One of the key units at the MLC will be the Rights management group, tasked by the statute "with building and maintaining a centralised database of musical works ownership, providing information to the public that not merely identifies the tens of millions of works that underlie the streaming offerings of digital services, but identifies the copyright owners of each share of each work.”
In addition, the MLC "must match each musical work to all of the sound recordings in which it is embodied." The task is vast since platforms like Apple Music or Spotify claim to have over 50 million recordings and that 40,000 new sound recordings are uploaded each day to Spotify.
Finding data partners
The MLC has launched a Request for Information process in order to gather information and scope out its technology needs.
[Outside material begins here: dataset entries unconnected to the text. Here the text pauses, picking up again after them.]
/-- Writes bytes at a virtual address as a die, in pieces of one block, those in host memory by requests (R395); a piece that does not
translate, or whose block fails, is dropped. -/
def State.vwrite (s : State) (die part asid : Nat) (who : OutWho) (deps : Nat → List Nat) : Nat → Nat → List Byte → State
  | 0, _, _ => s
  | fuel + 1, va, bs =>
    if bs.isEmpty then s
    else
      let len := min bs.length (2048 - va % 2048)
      let s1 := match s.translate die part asid va ⟨false, true, false⟩ with
        | .ok pa e =>
          if !paHbm pa then s.askOutside die part asid who va pa len (.write ((bs.take len).map some))
          else if (s.blockFault e.shared pa).isSome then s
          else ((s.cacheBlock e.shared pa).store die none noOrd deps e.shared pa (bs.take len)).leaveBlock e.cls e.shared pa
        | _ => s
      State.vwrite s1 die part asid who deps fuel (va + len) (bs.drop len)

end Sys2Proof.Machine
end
All leading vendors were contacted directly for participation, and the MLC received submissions from ASCAP, AxisPoint, BackOffice, BMI, BMAT, Consensys/HFA/Rumblefish/SESAC, Crunch Digital, DataClef/SOCAN, DDEX, Gracenote, IBM/SACEM, ICE, Music Reports, Open Music Initiative (OMI), SourceAudio and SXWorks.
In February 2019, a smaller group of participants “determined to be most likely to meet the high demands of MLC” were prioritised for movement into a Request for Proposal process, including ASCAP, BackOffice, Consensys/HFA/Rumblefish/SESAC, IBM/SACEM, ICE, Music Reports and SXWorks. But since then, three of the initial RFP participants — ASCAP, BackOffice and ICE —determined “that the aggressive demands of the statutory time line for the MLC conflicted with other business goals and removed themselves from the process,” leaving Consensys/HFA/Rumblefish/SESAC, IBM/SACEM, Music Reports and SXWorks as potential technology providers.
> The Songwriters Guild of America (SGA) has withdrawn its Petition to Participate before the Copyright Royalty Board. (Another petition by David Powell has been dismissed by the Copyright Royalty Judges. )
The SGA, which supported a competitor to the MLC, had petitioned the CRB to be included in the proceedings for determination and allocation of assessment to fund the MLC. In reaction, the MLC, with the acquiescence of the Digital Licensing Coordinator submitted a motion asking the Copyright Royalty Judges to bar SGA’s participation in the proceedings.
SGA explained its decision to withdraw its petition by its concern that “its continued activities in the Proceeding on an adversarial basis – rather than in its preferred role as a collegial music industry organisation that also serves as the copyright administrator for many of its members – will be counterproductive to the interests of the music creator community in this narrow instance.”
However, the SGA said remained “unconvinced that the presence on the MLC board of a small minority of music creators (no matter how diligent and well-meaning they may be) will be able to prevent the major music publishing corporations from attempting to successfully exert undue influence.”
In the petition, the SGA “respectfully implores” the Judges to make “the proper funding for MLC activities specifically designed to identify the proper owners of unmatched musical compositions [and royalties] wherever they may reside in the world... one of the highest priorities of these Proceedings.”